Regarding the muscle body component, the football players from different age groups were homogeneous. The average adult football players, who belong to wide age span, from very young at the beginning of adulthood to the upper limit of young adult age, had excellent amount of muscle mass, about 53%. The biggest muscle mass was registered in the group aged 26-28 years. Only the youngest group, under 20 years of age, showed insignificantly lower relative muscle component. With respect to this parameter, all different age groups older than 20 years showed MM% almost identical to the average value of the whole group.

The bone mass which, by the Matiegka’s formula for adult individuals who have finished with their growth, is 15-18% or less, showed the value of 17.3% in the whole group of examined individuals. The absolute bone mass was statistically lower only in the youngest group compared to the oldest. Although the absolute bone mass (expressed in kg) increases with age, the relative bone mass decreases with age. The bone mass percent, which is a more representative indicator of the portion of bone mass in the whole body mass, was significantly higher in U20 and U22. The higher bone mass in younger examined individuals reflects their bigger capacity for growth, that is, their unfinished process of growing.

The mean value of the fat component (FM%) of the Macedonian football players was 14.58% (calculated by Matiegka’s method), which is quite high value compared to the published results for the football players of other countries. This discrepancy in the proportional portion of the fat component might be due not to the fact that the Macedonian football players are fatter, but rather to the different method applied for its estimation. Younger groups, aged up to 20 years and up to 22 years, showed statistically significant lower amount of fat tissue, expressed as both, relative and absolute value.

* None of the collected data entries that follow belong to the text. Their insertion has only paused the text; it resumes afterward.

/-- A place in the CHANGES_READ reply: 8 bytes, the fields of its change from the first byte and 0 after them, all 0 where
clear; and the pending set. -/
def Sys2Proof.Claims.PlaceLayouts : Prop :=
  let padded (bytes : List Byte) : List Byte := bytes ++ List.replicate (8 - bytes.length) 0
  let place (c : Change) (bytes : List Byte) : Prop := placeBytes (some c) = padded bytes
  placeBytes none = List.replicate 8 0 ∧ (∀ c, (placeBytes (some c)).length = 8) ∧
  (∀ z st (t : Option Nat), place (.zone z st t)
    (oneByte (zoneStateCode st) :: bigEndian 2 (match t with | none => 0 | some v => v))) ∧
  (∀ a b f, place (.supply a b f)
    ([oneByte (supplyStateCode a), oneByte (supplyStateCode b)] ++ bigEndian 4 f.toNat)) ∧
  (∀ f, place (.timing .alignStarted f) (0 :: bigEndian 4 f.toNat) ∧
    place (.timing .aligned f) (1 :: bigEndian 4 f.toNat) ∧ place (.timing .alignTimeout f) (2 :: bigEndian 4 f.toNat) ∧
    place (.timing .lost f) (3 :: bigEndian 4 f.toNat) ∧ place (.timing .relocked f) (4 :: bigEndian 4 f.toNat) ∧
    place (.timing .coastLimit f) (5 :: bigEndian 4 f.toNat) ∧
    place (.configApplied f) (0 :: bigEndian 4 f.toNat) ∧ place (.configDropped f) (1 :: bigEndian 4 f.toNat)) ∧
  (∀ i f, place (.switchApplied .exchange i f) ([0, 0, oneByte i.val] ++ bigEndian 4 f.toNat) ∧
    place (.switchApplied .reload i f) ([0, 1, oneByte i.val] ++ bigEndian 4 f.toNat)) ∧
  (∀ k, place (.switchCancelled (.exchange k)) [1, 0, oneByte k.val, 0, 0, 0, 0]) ∧
  place (.switchCancelled .reload) [1, 1, 0xFF, 0, 0, 0, 0] ∧
  (∀ r, place (.exit r) (exitRecordBytes r)) ∧
  (∀ (l : Bool) (c : Causes) f, place (.inhibit l c f)
    ([if l then 1 else 0, (if c.zoneCrit then 1 else 0) ||| (if c.exposure then 2 else 0)] ++ bigEndian 4 f.toNat)) ∧
  (∀ p, place (.traceCaptured p) (0 :: bigEndian 4 p.toNat) ∧ place (.traceMissed p) (1 :: bigEndian 4 p.toNat) ∧
    place (.overshoot p) (bigEndian 4 p.toNat)) ∧
  (∀ n, place (.ringHalf .lower n) (0 :: fourBytes n) ∧ place (.ringHalf .upper n) (1 :: fourBytes n) ∧
    place (.ringOverrun .lower n) (0 :: fourBytes n) ∧ place (.ringOverrun .upper n) (1 :: fourBytes n)) ∧
  (∀ st k, place (.store st k) [oneByte (storeStatusCode st), oneByte k.toNat]) ∧
  ∀ (places : Vector (Option Change) 15) (i : Fin 15), (pendingSet places).getLsbD i = places[i].isSome

/-- CHANGES_READ, CHANGES_ACK and CHANGES_MASK, and the bytes of a place (R173, R174, R175, R194).
Model's choices: assumptions 4, 5, 17. -/
def Obligations.ChangesAreReadAcknowledgedAndMasked : Prop :=
  Sys2Proof.Claims.ChangesReadReturnsAndClears ∧ Sys2Proof.Claims.PlaceLayouts ∧
    Sys2Proof.Claims.ChangesAckClearsNamedPlaces ∧ Sys2Proof.Claims.ChangesMaskReplacesMaskAndMode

In the examined age span (18-35 years), with the age increase (for only one year), a slight increase of all three body components was registered. The biggest increase from the absolute value was measured in the muscle mass, followed by the fat and the bone component. If seen as relative values, the muscle and fat components showed equally weak positive correlation as the age increased for one year, while the bone component was decreasing with age (negative correlation). The age of 20 years could be taken as the lower limit for anthropometric comparison of adult football players because subjects younger than 20 years did not match anthropometrically with their older team mates. They had lower muscle and higher bone mass, that could be considered as anthropometric indicators of active growing process.

6. CONCLUSION

In summary, in this research we determined the body mass components which could be used as reference values for adult football players in our country. By comparison of differences in body composition across young adulthood (18-35 years) we concluded that the youngest players (under 20 years of age) who played in senior league had larger percent of bone mass and lower percent of muscle and fat mass than the older ones. Although there were no differences between adult age groups in body components, BF and MM were slightly, but significantly, in positive correlation with age. The relative bone mass was in reversed correlation with the age, which is due to the fact that the bone mass is higher in younger subjects who are still growing.